El público ya no vitorea a los marchantes, los miran con recelo.  Los muchachos van convencidos de sus consignas, en medio del jolgorio propio del evento.  Unas cuadras más adelante, la policía impide el paso; está plantado un escuadrón grande a todo lo ancho de la vía, respaldados por vehículos antimotines y con el sobrevuelo amenazante de helicópteros.  Aparecen, como de la nada, los cocteles Molotov; se disparan los gases lacrimógenos; la multitud se dispersa, pero no huye, más bien se repliega y la emprenden a piedra contra los locales comerciales en el marco de un pequeño parque.  Súbitamente están rodeados por un nuevo destacamento de policía que dispara varias veces contra ellos y ahora sí se escabullen como mejor pueden, con excepción de los pocos que se quedan acompañando a sus heridos.

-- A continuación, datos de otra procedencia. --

/-- With two answers at hand an attempt ends the measurement or fails. -/
theorem AtLoopHead.endsWithin_or_failsIn (h : AtLoopHead q s) (hone : ¬ (s.chP = .opened ∧ s.chH = .opened))
    (ha : 2 ≤ s.io.answers.length) : EndsWithin 6 s ∨
      ∃ n xs rest, n ≤ 6 ∧ s.io.answers.length ≤ rest.length + 2 ∧ FailsIn q s n xs rest := by
  match ha' : s.io.answers, ha with
  | (st, d) :: (st', d') :: rest, _ =>
    cases hready : readiness q st d with
    | false => exact .inr ⟨3, _, _, by decide, by simp, h.failsIn_test ha' hready⟩
    | true =>
      by_cases hf : st' < 0 ∨ q.decode d' = .unavailable
      · exact .inr ⟨6, _, _, le_rfl, by simp, h.failsIn_fetch ha' hready hf⟩
      · rw [not_or] at hf
        obtain ⟨hst, hv⟩ := hf
        cases hd : q.decode d' with
        | unavailable => exact absurd hd hv
        | avail v =>
          have hclosed := ((h.driven.attempted .close [readinessExchange q s.cfg, fetchExchange q s.cfg] rest).moveTo q.op
            (pollStep q.sensor + 1)).closedWith hone (.measure (.done v))
          exact .inl (hclosed.endsWithin h.atRest le_rfl (h.runsTo_done ha' hready (by omega) hd))

/-- Each failed attempt leaves one attempt fewer, and at the loop's head of a state of the invariant at least one is left. -/
theorem endsWithin_of_answers {n k : Nat} (hinv : s.Inv) (h : AtLoopHead q s) (hk : s.cfg.maxPolls = .bound k)
    (hn : k - s.m.fails = n) (ha : 2 * n ≤ s.io.answers.length) : EndsWithin (7 * n) s := by
  induction n generalizing s with
  | zero =>
    have hmore := (hinv.attempting h.seq).2
    simp only [pollsExhausted, hk, decide_eq_false_iff_not] at hmore
    omega
  | succ n ih =>
    obtain hend | ⟨m, xs, rest, hm, hrest, hf⟩ := h.endsWithin_or_failsIn hinv.oneOpen (by omega)
    · exact hend.mono (by omega)
    cases hlast : pollsExhausted s.cfg.maxPolls (s.m.fails + 1) with
    | true =>
      obtain ⟨t, hrun, hc⟩ := hf.timesOut h hinv.oneOpen hlast
      exact hc.endsWithin h.atRest (by omega) hrun
    | false =>
      have hrun := hf.sleeps h hlast
      have hinv' := inv_of_runsTo hinv hrun
      have hleft : k - (s.m.fails + 1) = n := by omega
      have hrest' := ih hinv' (hinv'.atLoopHead h.seq h.atRest (.inr rfl)) hk hleft (by simp; omega)
      exact (hrest'.of_runsTo hrun).mono (by omega)

/-- Settles O48, by induction on the attempts left. -/
theorem boundedPollingEndsTheMeasurement : Obligations.BoundedPollingEndsTheMeasurement :=
  fun _ _ _ hinv hk hseq hr hph ha => endsWithin_of_answers hinv (hinv.atLoopHead hseq hr hph) hk rfl ha

/-! ### Every exit (45_measure.md R157) -/

theorem driverConfigured_iff (q : Quantity) (s : State) : driverConfigured q s ↔ driverSt q s = .configured := by
  cases q <;> rfl

/-- If nothing runs in `t`, then the measurement that ran in `s` has closed everything and given its result. -/
def ExitsClosed (q : Quantity) (s t : State) : Prop :=
  t.seq = .idle → t.bothClosed ∧ ¬ driverConfigured q t ∧ t.faults = s.faults ∧ t.refused = s.refused ∧
    ∃ r, t.io.result = some (.measure r)

theorem exitsClosed_of_running (h : t.seq ≠ .idle) : ExitsClosed q s t := fun ht => absurd ht h

theorem ClosedWith.exitsClosed {r : Measure} (h : ClosedWith q (.measure r) s t) : ExitsClosed q s t := fun _ =>
  ⟨h.bothClosed, by rw [driverConfigured_iff, h.driver]; simp, h.faults, h.refused, r, by rw [h.io]⟩

theorem exitsClosed_failedAttempt (h : Driven q s) (hone : ¬ (s.chP = .opened ∧ s.chH = .opened)) :
    ExitsClosed q s (failedAttempt q s) := by
  obtain ⟨-, heq⟩ | ⟨-, heq⟩ := failedAttempt_cases q s <;> rw [heq]
  · exact (((h.setFails (s.m.fails + 1)).setPhase .close).closedWith hone _).exitsClosed
  · exact exitsClosed_of_running (by simp)

theorem exitsClosed_pollAnswer (h : Driven q s) (hone : ¬ (s.chP = .opened ∧ s.chH = .opened)) (st : Int) (d : List Byte) :
    ExitsClosed q s (pollAnswer q st d s) := by
  rw [pollAnswer_eq]
  split
  · exact exitsClosed_of_running (by simp)
  · exact exitsClosed_failedAttempt (s := s.setReady q false) (h.setReady false) hone

theorem exitsClosed_fetchAnswer (h : Driven q s) (hone : ¬ (s.chP = .opened ∧ s.chH = .opened)) (st : Int) (d : List Byte) :
    ExitsClosed q s (fetchAnswer q st d s) := by
  unfold fetchAnswer decoded
  split
  · split
    · exact ((h.setPhase .close).closedWith hone _).exitsClosed
    · exact exitsClosed_failedAttempt (s := s.setPhase .decode) (h.setPhase .decode) hone
  · exact exitsClosed_failedAttempt h hone
  · exact exitsClosed_failedAttempt h hone

/-! A construction goes on with every answer but a failed claim's, and that one it takes with nothing opened. -/

theorem openAnswer_idle {ch : Channel} {ok : Bool} {opened failed : State → State} (hopened : ∀ u, (opened u).seq ≠ .idle)
    (h : (openAnswer ch ok opened failed s).seq = .idle) : ok = false ∧ openAnswer ch ok opened failed s = failed s := by
  cases ok with
  | true => exact absurd h (hopened _)
  | false => exact ⟨rfl, rfl⟩

theorem constructAnswer_idle {ans : Answer} (h : constructAnswer q k ans s = some t) (ht : t.seq = .idle) :
    ans = .claim false ∧ t = constructFailed q s := by
  unfold constructAnswer ptConstructAnswer htConstructAnswer at h
  split at h <;> split at h <;> cases h
  case h_1.refl =>
    obtain ⟨rfl, heq⟩ := openAnswer_idle (by simp) ht
    exact ⟨rfl, heq⟩
  case h_1.refl =>
    obtain ⟨rfl, heq⟩ := openAnswer_idle (by simp) ht
    exact ⟨rfl, heq⟩
  all_goals simp [constructed] at ht

theorem buildPosition.free (h : buildPosition q k s) (hclaim : s.claim ≠ .idle) : s.bothClosed ∧ ¬ driverConfigured q s := by
  unfold buildPosition at h
  unfold driverConfigured
  split <;> rename_i hq <;> simp only [hq] at h
  · obtain ⟨-, -, hn, hb⟩ | ⟨-, hidle, -⟩ | ⟨-, hidle, -⟩ := h
    · exact ⟨hb, hn⟩
    all_goals exact absurd hidle hclaim
  · obtain ⟨-, -, hn, hb⟩ | ⟨-, hidle, -⟩ := h
    · exact ⟨hb, hn⟩
    · exact absurd hidle hclaim

theorem buildPosition.opened (h : buildPosition q k s) (hs : s.Sound) (hr : s.atRest) : s.chan q.sensor.channel = .opened := by
  unfold buildPosition at h
  cases hq : q.sensor <;> simp only [hq] at h
  · obtain ⟨-, hc, -⟩ | ⟨-, -, -, hopen⟩ | ⟨-, -, hpt⟩ := h
    · exact absurd hr.2 hc.2
    · exact hopen
    · exact hs.ptOpen hpt
  · obtain ⟨-, hc, -⟩ | ⟨-, -, -, hopen⟩ := h
    · exact absurd hr.2 hc.2
    · exact hopen

theorem constructProceed_running (hc : s.chan q.sensor.channel = .opened) (h : constructProceed q k s = some t) :
    t.seq ≠ .idle := by
  unfold constructProceed ptConstructProceed htConstructProceed at h
  split at h <;> rename_i hq <;> simp only [hq, Sensor.channel, State.chan] at hc <;> split at h <;> cases h
  · rw [dataflagWrite, ptWrite_opened hc]; simp
  · rw [selectOs, ptWrite_opened hc]; simp
  · rw [selectRun, ptWrite_opened hc]; simp
  · rw [setupWrite_opened hc]; simp
  · rw [htSetPointer_opened hc]; simp

/-! Only an answer ends a measurement. -/

theorem loopHead_running (h : Driven q s) (hseq : s.seq ≠ .idle) (hl : loopHead q s = some t) : t.seq ≠ .idle := by
  have htest : (isReadyBegin q (s.setPhase .poll)).seq ≠ .idle := by
    rw [(h.setPhase .poll).isReadyBegin_eq]
    simp
  unfold loopHead at hl
  split at hl <;> cases hl
  exacts [htest, htest, hseq, hseq, hseq]

theorem measureProceed_running (h : s.Sound) (hr : s.atRest) (hseq : s.seq = .exec q.op k) (hpos : measurePosition q k s)
    (hp : measureProceed q k s = some t) : t.seq ≠ .idle := by
  obtain ⟨hk, hbuild, -⟩ | ⟨rfl, hc, -⟩ | ⟨rfl, hc, -, ⟨-, hready, -⟩ | ⟨ht, -⟩⟩ := hpos
  · exact constructProceed_running (hbuild.opened h hr) (by simpa only [measureProceed, hk, if_true] using hp)
  · exact loopHead_running (h.driven hc) (by simp [hseq]) (by simpa [measureProceed] using hp)
  · obtain rfl : fetchBegin q (s.setPhase .fetch) = t := by simpa [measureProceed] using hp
    rw [((h.driven hc).setPhase .fetch).fetchBegin_eq hready]
    simp
  · exact absurd hr.1 ht.1

theorem exitsClosed_measureAnswer_transport (h : s.Sound) (hpos : measurePosition q k s)
    (ha : measureAnswer q k (.transport st d) { s with port := .idle } = some t) : ExitsClosed q s t := by
  have hs : State.Sound { s with port := .idle } := h.of_soundPart rfl
  obtain ⟨hk, -⟩ | ⟨rfl, hc, -⟩ | ⟨rfl, hc, -⟩ := hpos
  · intro ht
    obtain ⟨hfailed, -⟩ := constructAnswer_idle (by simpa only [measureAnswer, hk, if_true] using ha) ht
    cases hfailed
  · obtain rfl : pollAnswer q st d { s with port := .idle } = t := by simpa [measureAnswer] using ha
    exact exitsClosed_pollAnswer (hs.driven hc) h.oneOpen st d
  · obtain rfl : fetchAnswer q st d { s with port := .idle } = t := by simpa [measureAnswer] using ha
    exact exitsClosed_fetchAnswer (hs.driven hc) h.oneOpen st d

theorem exitsClosed_measureAnswer_claim {ok : Bool} (hclaim : s.claim ≠ .idle) (hpos : measurePosition q k s)
    (ha : measureAnswer q k (.claim ok) { s with claim := .idle } = some t) : ExitsClosed q s t := by
  intro ht
  obtain ⟨hk, hbuild, -⟩ | ⟨rfl, -⟩ | ⟨rfl, -⟩ := hpos
  · obtain ⟨hb, hn⟩ := hbuild.free hclaim
    obtain ⟨-, rfl⟩ := constructAnswer_idle (by simpa only [measureAnswer, hk, if_true] using ha) ht
    exact ⟨hb, hn, rfl, rfl, _, rfl⟩
  · simp [measureAnswer] at ha
  · simp [measureAnswer] at ha

/-- Settles O49: the step consumed an answer, and it was a failed claim's or the measurement has closed its driver. -/
theorem measurementsCloseOnEveryExit : Obligations.MeasurementsCloseOnEveryExit := by
  intro q k s t hinv hseq hs
  change ExitsClosed q s t
  have hpos : measurePosition q k s := by simpa only [State.wellPlaced, hseq, position_op] using hinv.placed
  have hrun : s.seq ≠ .idle := by simp [hseq]
  obtain ⟨p, -, heq⟩ | ⟨st, d, -, heq⟩ | ⟨-, -, heq⟩ | ⟨ok, -, hc, heq⟩ | ⟨op, k', hp, hc, hseq', heq⟩ | ⟨-, -, hidle, -⟩ :=
    step_cases s
  · obtain rfl := next_inj (heq.symm.trans hs)
    exact exitsClosed_of_running (by unfold transportStep; split <;> exact hrun)
  · have ha : answer q.op k (.transport st d) { s with port := .idle } = some t := by
      simpa only [consumeTransport, hseq, orNoPosition_eq_next] using heq.symm.trans hs
    exact exitsClosed_measureAnswer_transport hinv.sound hpos ((answer_op ..).symm.trans ha)
  · obtain rfl := next_inj (heq.symm.trans hs)
    exact exitsClosed_of_running (by unfold claimStep; split <;> exact hrun)
  · have ha : answer q.op k (.claim ok) { s with claim := .idle } = some t := by
      simpa only [consumeClaim, hseq, orNoPosition_eq_next] using heq.symm.trans hs
    exact exitsClosed_measureAnswer_claim (by simp [hc]) hpos ((answer_op ..).symm.trans ha)
  · cases hseq.symm.trans hseq'
    have ha : proceed q.op k s = some t := orNoPosition_eq_next.1 (heq.symm.trans hs)
    exact exitsClosed_of_running (measureProceed_running hinv.sound ⟨hp, hc⟩ hseq hpos ((proceed_op ..).symm.trans ha))
  · exact absurd hidle hrun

Entre los primeros que huyen están John y Marcel, prometiéndose no volver a participar de movimientos tan amenazantes y al llegar a sus casas reciben llamadas de amigos que les cuentan de muertos y heridos, violaciones, saqueos e incendios.  En la TV, los cuerpos armados y los gobernantes presentan un balance de agentes femeninas que sufrieron intento de violación, otros agentes heridos, algunos de gravedad; estaciones de policía incendiadas, negocios saqueados e incendiados, buses de transporte público quemados y sus estaciones destrozadas.

John Robinson llama a Marcel y este le cuenta de una amiga que le informó llorando que su novio perdió un ojo por un perdigón de la policía.  John le cuenta que un amigo suyo pudo ver cómo cuatro agentes estaban violando a una chica en un rincón oscuro de un parque y él con tres amigos se atrevieron a defenderla y salieron bastante lesionados.  ¿Qué esperanzas tenemos de justicia social, se preguntan ambos, si ni los que dicen reclamar esa justicia ni los que dicen defender a la sociedad saben controlar sus ímpetus violentos, criminales?